The stillest hour! If you step out of a sleeping house and are alone, you are apt to hold your breath; and if you are not, you are apt to whisper. There is an expectancy in the air, a fatefulness – a loud word would be blasphemy that offends the ear and the feeling of decency. It is the hour of all still things, the silent things that pass like dreams through the night. You seem to stand hushed. Stark and bare, stripped of all accidentals, the universe swings on its way.

The stillest hour! But how much stiller than still, when the earth has drawn over its shoulders that morning mist that allows of no slightest breath – when under the haze the very air seems to lie curled and to have gone to sleep. And yet how portentous! The haze seems to brood. It seems somehow to suggest that there is all of life asleep on earth. You seem to feel rather than to hear the whole creation breathing in its sleep – as if it was soundlessly stirring in dreams – presently to stretch, to awake. There is also the delicacy, the tenderness of all young things about it. Even in winter it reminds me of the very first unfolding of young leaves on trees; of the few hours while they are still hanging down, unable to raise themselves up as yet; they look so worldlywise sometimes, so precocious, and before them there still lie all hopes and all disappointments…. In clear nights you forget the earth – under the hazy cover your eye is thrown back upon it. It is the contrast of the universe and of creation.

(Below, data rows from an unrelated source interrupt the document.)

-- ==== Sys2Proof/Machine/Power.lean ====
section
/-!
DEFINITION. Power domains, clocks and temperature (R413 to R430): the domain controllers, deep sleep, the PLLs, the thermal
monitor and TRIP, and the pins FAULT_OUT and THERM_N (R451).
-/

namespace Sys2Proof.Machine

/-! Domain controllers (R413 to R415). -/

/-- Whether a domain is awake: neither OFF nor in RETAIN. -/
def domAwake (s : State) (d : Nat) : Bool := domState s d != 0 && domState s d != 5

def reedsOf (d : Nat) : List Nat := (upto 32).filter (fun n => reedDomain n == d)

/-- Whether a core of a domain holds an image. -/
def holdsImage (s : State) (d : Nat) : Bool := (reedsOf d).any (fun n => getF s RDC.STAT_STATE n != 0)

/-- Whether a lane of a lane domain has EN 1. -/
def laneEnabled (s : State) (d : Nat) : Bool := (upto 48).any (fun l => laneDomain l == d && flag s LAN.LCFG_EN l)

/-- Whether a group that owns one of these channels has a frame ARMED or FIRING. -/
def channelsArmed (s : State) (cs : List Nat) : Bool :=
  (upto 4).any (fun g => groupPrinting s g && cs.any (fun c => (groupChannels s g).contains c))

/-- The keep-awake conditions of a domain (Table: power domains, wake latencies and keep-awake conditions). -/
def keepAwake (s : State) (d : Nat) : Bool :=
  flag s PWR.DOM_FORCEON d ||
  (match d with
  | 1 => (upto 64).any (fun q => flag s PCI.QCFG_EN q) || holdsImage s 1 ||
      s.ledger.frames.any (fun e => !e.2.released) || twinState s != 0 || s.print.updates.any (fun e => !e.2.isEmpty) ||
      (fromTo 2 13).any (domAwake s)
  | 2 => getF s PCI.LINK_SPEED != 0 && getF s PCI.LINK_PM != 3
  | 3 => !flag s MEM.STAT_SELFREF || (upto 4).any (migrating s)
  | 4 | 5 | 6 => laneEnabled s d
  | 7 => channelsArmed s (upto 4) || holdsImage s 7
  | 8 => channelsArmed s (fromTo 4 7) || holdsImage s 8
  | 9 => !s.intake.bands.isEmpty || !s.intake.inflations.isEmpty || !s.intake.jobs.isEmpty
  | 10 => domAwake s 7 || domAwake s 8
  | 11 => (upto 2).any (fun k => flag s MER.CAMCFG_EN k) || holdsImage s 11
  | 12 => motionBusy s || (upto 8).any (fun j => flag s ENC.LTGCFG_EN j) || (upto 12).any (fun c => flag s ENC.CFG_EN c)
  | 13 => (upto 4).any (fun p => flag s ETH.PCFG_EN p) || holdsImage s 13
  | _ => true)

/-- Memory of a Reed core reads 0 where its contents are lost. -/
def loseReed (s : State) (n : Nat) : State := zeroRange s (0x7F0003000000 + 0x20000 * n) 0x20000

/-- What the memories of PD_MAPS read once it has lost its contents: 0 in the Dyke tables, Sedge storage, the nozzle map and the blend
matrix (R83, R108, R124). -/
def mapsClear (s : State) : State :=
  zeroRange (zeroRange (zeroRange (zeroRange s coefBase dykeBytes) sedgeBase sedgeBytes) mapBase mapBytes) matrixBase 4096

/-- A domain that enters OFF keeps its registers and loses its memories (R414). -/
def domainOff (s : State) (d : Nat) : State :=
  let s := forEach (reedsOf d) s loseReed
  match d with
  | 1 =>
    let s := zeroRange (zeroRange s programBase programSize) (privateBase 0) 0x100000
    { s with host := { s.host with blocks := [] } }
  | 7 => forEach (upto 4) s dykeLost
  | 8 => forEach (fromTo 4 7) s dykeLost
  | 10 => setPower (mapsClear s) { s.power with mapsGone := true }
  | 11 => mereLost s
  | 12 => motionLow s
  | _ => s

/-- A domain that is asleep begins to wake; one that is GATED or still entering is ON at once. -/
def beginWake (s : State) (d : Nat) : State :=
  match domState s d with
  | 0 | 5 => incF (setDom s d 1) PWR.WAKECNT d
  | 3 | 4 => (setDom s d 2)
  | _ => s

/-- The domains that wake with a domain, PD_CORE first (R413). -/
def wakeSet (d : Nat) : List Nat := if d = 1 then [1] else if d = 7 ∨ d = 8 then [1, 10, d] else [1, d]

def beginWakes (s : State) (d : Nat) : State := forEach (wakeSet d) s beginWake

/-- A request reaches a domain (R414, R415, R19); in deep sleep it waits for a wake source (R417). -/
def domainRequest (s : State) (d : Nat) (isolated : Bool) : State :=
  let queue (s : State) : State := if s.power.queued.contains d then s else setPower s { s.power with queued := s.power.queued ++ [d] }
  if d = 0 ∨ 13 < d ∨ s.power.tripped then s
  else if s.power.deep.isSome then queue s
  else if domainHeld s d then (if getF s GLB.PROFILE_STATE = 0 then queue s else s)
  else if domState s d = 4 ∧ isolated then queue s
  else beginWakes s d

/-- PD_MAPS wakes without its contents (R83, R108). -/
def mapsLost (s : State) : State := hummockMapsLost (sedgeMapsLost s)

/-- A waking domain is up; memories that lost their contents are cleared as their chapters state. -/
def domainReady (s : State) (d : Nat) : State :=
  if domState s d ≠ 1 ∨ (d ≠ 1 ∧ domState s 1 ≠ 2 ∧ domState s 1 ≠ 3) then s
  else
    let s := setDom s d 2
    let cores := (if d = 1 then upto 16 else []) ++ (reedsOf d).map (· + 16)
    let s := forEach cores s (fun s k => setCore s k { coreOf s k with wokeFrc := s.frc })
    let s := if d = 3 then selfRefreshExit s else s
    if d = 10 && s.power.mapsGone then mapsLost (setPower s { s.power with mapsGone := false }) else s

/-- A domain's blocks have issued no work for 64 cycles (R414). -/
def domainGate (s : State) (d : Nat) : State := if d ≠ 0 ∧ domState s d = 2 then setDom s d 3 else s

/-- HOLD µs have passed in GATED with no request (R414). -/
def domainPowerDown (s : State) (d : Nat) : State :=
  if d ≠ 0 ∧ domState s d = 3 ∧ !keepAwake s d ∧ getF s PWR.DOM_HOLD d ≠ 0 then setDom s d 4 else s

/-- Entry completes into OFF, or RETAIN for PD_MAPS; a wake queued past isolation then begins (R414, R415). A domain that a
condition has come to keep awake does not enter OFF (R413). -/
def domainEntryEnd (s : State) (d : Nat) : State :=
  if domState s d ≠ 4 then s
  else if keepAwake s d then setPower (setDom s d 2) { s.power with queued := s.power.queued.filter (· != d) }
  else
    let keep := d = 10 ∧ flag s PWR.DOM_RETEN 10
    let s := if keep then setDom s d 5 else domainOff (setDom s d 0) d
    if s.power.queued.contains d then
      beginWakes (setPower s { s.power with queued := s.power.queued.filter (· != d) }) d
    else s

/-- The wakes queued before confirmation are served once STATE has left UNCONFIRMED; on MISMATCH those of held domains are
refused (R19). -/
def serveQueued (s : State) : State :=
  let q := s.power.queued
  let s := setPower s { s.power with queued := q.filter (fun d => domState s d == 4) }
  forEach (q.filter (fun d => !domainHeld s d && domState s d != 4)) s beginWakes

/-! Deep sleep (R416, R417). -/

/-- What is left of PWR.SLEEPTMR, which counts periods of the 32.768 kHz crystal in deep sleep. -/
def sleepLeft (s : State) : Nat :=
  match s.power.deep with
  | none => getF s PWR.SLEEPTMR
  | some t => getF s PWR.SLEEPTMR - (s.frc - t) * 32768 / 1250000000

/-- Deep sleep begins (R417, R456). -/
def deepSleep (s : State) : State :=
  if (fromTo 1 13).any (domAwake s) ∨ !flag s PWR.CFG_DEEPEN ∨ !s.power.xtal ∨ s.power.deep.isSome ∨ s.power.tripped then s
  else (setPower s { s.power with deep := some s.frc })

/-- Deep sleep ends and PWR.LASTWAKE records the source, where it is enabled: 1 TIMER to 6 THERMAL. Domains that requests
wait for begin to wake. -/
def deepWake (s : State) (src : Nat) : State :=
  if s.power.deep.isNone ∨ !bit (getF s PWR.WAKESRC) (src - 1) then s
  else
    let s := setF (setF s PWR.SLEEPTMR (sleepLeft s)) PWR.LASTWAKE_SRC src
    let q := s.power.queued
    let s := setPower s { s.power with deep := none, queued := q.filter (domainHeld s) }
    forEach (q.filter (fun d => !domainHeld s d)) s beginWakes

/-- SLEEPTMR reaches 0 in deep sleep. -/
def sleepExpire (s : State) : State :=
  match s.power.deep with
  | none => s
  | some _ => deepWake (setPower (setF s PWR.SLEEPTMR 0) { s.power with deep := some s.frc }) 1

/-! Clocks (R418, R419, R456). -/

def driveFault (s : State) (f : FaultDrive) : State :=
  if s.power.faults.contains f then s else setPower s { s.power with faults := f :: s.power.faults }

/-- No edge of REFCLK_SYS for four periods of the crystal (R419). -/
def refclkLost (s : State) : State :=
  if !s.power.xtal ∨ s.time.stopped then s
  else
    let s := driveFault (setF { s with time := { s.time with stopped := true } } CRS.CLKERR_SYSLOST 1) .clockLost
    if domAwake s 2 then raiseEvent s 0 0x0806 0 0 else s

def refclkReturns (s : State) : State := { s with time := { s.time with stopped := false } }

/-- A PLL loses lock, or has not locked in 40 µs. -/
def pllLost (s : State) (k : Nat) : State :=
  let s := setPower s { s.power with pllDown := k :: s.power.pllDown.filter (· != k) }
  raiseEvent (setFlagBit s CRS.CLKERR_PLLFAIL k true) 0 0x0807 k 0

def pllLocks (s : State) (k : Nat) : State :=
  (setPower s { s.power with pllDown := s.power.pllDown.filter (· != k) })

/-- One tick of the time PLL: the FRC stands while REFCLK_SYS or the PLL is lost, and counts edges of REFCLK_SYS in deep
sleep (R355, R419). -/
def tickFrc (s : State) : State :=
  if s.time.stopped || s.power.pllDown.contains 2 then s
  else { s with frc := (s.frc + (if s.power.deep.isSome then 50 else 1)) % 2 ^ 64 }

/-! Thermal monitor (R420 to R428). Temperatures are in 1/16 °C. -/

def sensorOf (s : State) (i : Nat) : Sensor := mget s.power.sensors i ⟨0, 1, 0, 0, none⟩
def setSensor (s : State) (i : Nat) (v : Sensor) : State := setPower s { s.power with sensors := mput s.power.sensors i v }
def zoneOf (s : State) (z : Nat) : Zone := mget s.power.zones z ⟨[], [], none⟩
def setZone (s : State) (z : Nat) (v : Zone) : State := setPower s { s.power with zones := mput s.power.zones z v }

def sensorT (s : State) (i : Nat) : Int := signed (getF s THM.TEMP_T i) 16
def sensorBroken (s : State) (i : Nat) : Bool := flag s THM.TEMP_BROKEN i
def sensorRetired (s : State) (i : Nat) : Bool := flag s THM.TEMP_RETIRED i
def mate (i : Nat) : Nat := if i % 2 = 0 then i + 1 else i - 1

/-- A zone's reading: the higher of its sensors not retired, a broken one reading as infinitely hot (R420, R422). -/
def zoneReading (s : State) (z : Nat) : Int :=
  let live := [2 * z, 2 * z + 1].filter (fun i => !sensorRetired s i)
  if live.any (sensorBroken s) then 0x7FFF else live.foldl (fun a i => max a (sensorT s i)) (-0x8000)

/-- 2 ms in ticks of the free-running counter. -/
def dwell : Nat := 2500000

def dwelt (s : State) (since : Option Nat) : Bool :=
  match since with
  | none => false
  | some t => decide (t + dwell ≤ s.frc)

/-- A dwell goes on, begins, or ends at a sample. -/
def dwellOn (since : Option Nat) (frc : Nat) (holds : Bool) : Option Nat := if holds then some (since.getD frc) else none

def putDwell (m : SMap Nat) (k frc : Nat) (holds : Bool) : SMap Nat :=
  match dwellOn (mfind m k) frc holds with
  | none => mdel m k
  | some t => mput m k t

/-- The zoneThreshold of a level, 1 WARN to 3 CRITICAL. -/
def zoneThreshold (s : State) (l : Nat) : Int :=
  16 * (if l = 1 then getF s THM.THRESH_WARN else if l = 2 then getF s THM.THRESH_THROTTLE else getF s THM.THRESH_CRITICAL : Nat)

/-- A sensor is found broken (R422). -/
def breakSensor (s : State) (i cause : Nat) : State :=
  if sensorBroken s i then s
  else raiseEvent (setF (setF s THM.TEMP_BROKEN 1 i) THM.TEMP_CAUSE cause i) 0 0x0803 (i + 256 * cause) 0

/-- One sensor's result, beside its zone partner's reading of the same sample; none where it gives no result. -/
def sampleSensor (s : State) (i : Nat) (r : Option Int) (other : Int) : State :=
  let v := sensorOf s i
  match r with
  | none =>
    let s := setSensor s i { v with missed := v.missed + 1, hot := none }
    if 3 ≤ v.missed + 1 then breakSensor s i 3 else s
  | some t =>
    let moved : Bool := decide (t ≠ sensorT s i) || decide (v.mateHigh < v.mateLow)
    let v : Sensor := if moved then { v with since := s.frc, mateLow := other, mateHigh := other }
      else { v with mateLow := min v.mateLow other, mateHigh := max v.mateHigh other }
    let stuck : Bool := decide (v.since + 1250000000 ≤ s.frc) && decide (v.mateLow + 32 ≤ v.mateHigh)
    let s := setF s THM.TEMP_T (unsign t 16) i
    let s := if t < -55 * 16 ∨ 150 * 16 < t then breakSensor s i 1 else if stuck then breakSensor s i 2 else s
    setSensor s i { v with missed := 0, hot := dwellOn v.hot s.frc (!sensorBroken s i && decide (125 * 16 ≤ t)) }

/-- A zone after a sample: its reading and the dwells of R421 and R428. -/
def sampleZone (s : State) (z : Nat) : State :=
  let t := zoneReading s z
  let v := zoneOf s z
  let above := (fromTo 1 3).foldl (fun m l => putDwell m l s.frc (decide (zoneThreshold s l ≤ t))) v.above
  let below := (fromTo 1 3).foldl (fun m l => putDwell m l s.frc (decide (t < zoneThreshold s l - 48))) v.below
  let blind := dwellOn v.blind s.frc ([2 * z, 2 * z + 1].all (fun i => sensorBroken s i || sensorRetired s i))
  setF (setZone s z ⟨above, below, blind⟩) THM.ZSTAT_T (unsign t 16) z

def zoneLevel (s : State) (z : Nat) : Nat := getF s THM.ZSTAT_LEVEL z

/-- Zones whose blocks skip pipeline clocks, print zones, and zones with another action at THROTTLE (Table: thermal zones). -/
def pipeZone (z : Nat) : Bool := decide (6 ≤ z) && decide (z ≤ 9)
def printZone (z : Nat) : Bool := z == 3 || z == 4 || pipeZone z
def actionZone (z : Nat) : Bool := [0, 1, 2, 5, 10, 11].contains z

/-- TR_g of every group, no limit where it is not enabled, and what follows from it (R424, R366). -/
def refreshThermal (s : State) : State :=
  let skip := Nat.max 1 (getF s THM.POLICY_PSKIP)
  let critical := (upto 12).any (fun z => zoneLevel s z == 3)
  let throttle := (upto 12).any (fun z => printZone z && zoneLevel s z == 2)
  let s := forEach (upto 4) s (fun s g =>
    setF s THM.TREQ_RATE (if !groupOn s g then 0xFFFFF else if critical then 0 else if throttle then getF s LDE.RATECAP_RATE g * (16 - skip) / 16 / 1000 * 1000
      else 0xFFFFF) g)
  refreshLimits s

/-- A zone's new level with its actions (R421, R425, R426). -/
def setZoneLevel (s : State) (z new : Nat) : State :=
  let old := zoneLevel s z
  let s := raiseEvent (setF s THM.ZSTAT_LEVEL new z) 0 0x0801 (z + 256 * new) (getF s THM.ZSTAT_T z)
  let s :=
    if actionZone z then setF s THM.ZSTAT_SKIP (bnat (decide (2 ≤ new))) z
    else if !pipeZone z then s
    else if new = 3 then setF (setF s THM.ZSTAT_SKIP 1 z) THM.ZSTAT_GRACE 0 z
    else if new = 2 then
      (if old = 3 then s else if flag s THM.POLICY_PRINT_FLOOR then setF s THM.ZSTAT_GRACE 1 z else setF s THM.ZSTAT_SKIP 1 z)
    else setF (setF s THM.ZSTAT_SKIP 0 z) THM.ZSTAT_GRACE 0 z
  issueAllReads (refreshThermal s)

/-- A dwell of 2 ms moves a zone's level, over several levels at once where it holds for them (R421). -/
def zoneChange (s : State) (z : Nat) : State :=
  let v := zoneOf s z
  let old := zoneLevel s z
  let up := (fromTo 1 3).foldl (fun a l => if dwelt s (mfind v.above l) then l else a) 0
  let down := (fromTo 1 3).foldl (fun a l => if l < a ∧ dwelt s (mfind v.below l) then l else a) 4
  if old < up then setZoneLevel s z up
  else if down ≤ old then setZoneLevel s z (down - 1)
  else s

/-- Lines/s of a group, from LDE.TRGPER; 0 before the first period is known. -/
def lineRate (s : State) (g : Nat) : Nat := if getF s LDE.TRGPER g = 0 then 0 else 1000000000 / getF s LDE.TRGPER g
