/-- MOSS_BROWNOUT: VDD_MOSS falls too far, which acts as PORST_N (R457). -/
def execMossBrownout (s : State) : Result := .next (showPlls (powerOn s))

/-- WARM_RESET: SYSRST_N goes low. -/
def execWarmReset (s : State) : Result := .next (showPlls (requestReset s 1))

/-- BOOT_START: reset is released with these straps, BOOT_SRC in bits 1:0 as GLB.STRAPS has them, and VDD_CORE in mV. -/
def execBootStart (straps : Fin 64) (vdd : Nat) (s : State) : Result := .next (showPlls (bootStart s straps.val vdd))

/-- CONTAINER_CHECKED: the ROM has read and checked a container. -/
def execContainerChecked (image : Option (List Byte)) (s : State) : Result := .next (whenUp pllControl s (containerChecked s image))

/-- FUSE_DONE: a fuse operation ends, with success or not. -/
def execFuseDone (ok : Bool) (s : State) : Result := .next (showPlls (fuseDone s ok))

/-- THERMAL_SAMPLE: one sample of the 24 sensors in 1/16 °C, none where a sensor gives no result. -/
def execThermalSample (readings : List (Option Int)) (s : State) : Result := .next (showPlls (releaseHeld (thermalSample s readings)))

/-- GPIO_EDGE: a new level of a GPIO ball has held for two samples. -/
def execGpioEdge (n : Fin 32) (level : Bool) (s : State) : Result := .next (showPlls (gpioEdge s n.val level))

/-- RESET_REQ of the partner. -/
def execResetReq (tseq tack claim : Nat) (s : State) : Result :=
  .next (whenUp pllControl s (twinReceive s tseq tack false (fun s => takeResetReq s claim)))

/-- IMAGE of the partner. -/
def execImage (tseq tack offset : Nat) (bytes : List Byte) (s : State) : Result :=
  .next (whenUp pllControl s (twinReceive s tseq tack false (fun s => takeImage s offset bytes)))

/-- BOOT_IMAGE_REQUEST of the partner's ROM. -/
def execBootImageRequest (tseq tack : Nat) (s : State) : Result := .next (whenUp pllControl s (twinReceive s tseq tack true serveImage))

end Sys2Proof.Machine
end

We drove along – and slowly, slowly came the dawn. You could not define how it came. The whole world seemed to pale and to whiten, and that was all. There was no sunrise. It merely seemed as if all of Nature – very gradually – was soaking itself full of some light; it was dim at first, but never grey; and then it became the whitest, the clearest, the most undefinable light. There were no shadows. Under the brush of the wild land which I was skirting by now there seemed to be quite as much of luminosity as overhead. The mist was the thinnest haze, and it seemed to derive its whiteness as much from the virgin snow on the ground as from above. I could not cease to marvel at this light which seemed to be without a source – like the halo around the Saviour’s face. The eye as yet did not reach very far, and wherever I looked, I found but one word to describe it: impalpable – and that is saying what it was not rather than what it was. As I said, there was no sunshine, but the light was there, omnipresent, diffused, coming mildly, softly, but from all sides, and out of all things as well as into them.

Shakespeare has this word in Macbeth, and I had often pondered on it:

So fair and foul a day I have not seen.

This was it, I thought. We have such days about four or five times a year – and none but the northern countries have them. There are clouds – or rather, there is a uniform layer of cloud, very high, and just the slightest suggestion of curdiness in it; and the light is very white. These days seem to waken in me every wander instinct that lay asleep. There is nothing definite, nothing that seems to be emphasized – something seems to beckon to me and to invite me to take to my wings and just
glide along – without beating of wings – as if I could glide without sinking, glide and still keep my height…. If you see the sun at all – as I did not on this day of days – he stands away up, very distant and quite aloof. He looks more like the moon than like his own self, white and heatless and lightless, as if it were not he at all from whom all this transparency and visibility proceeded.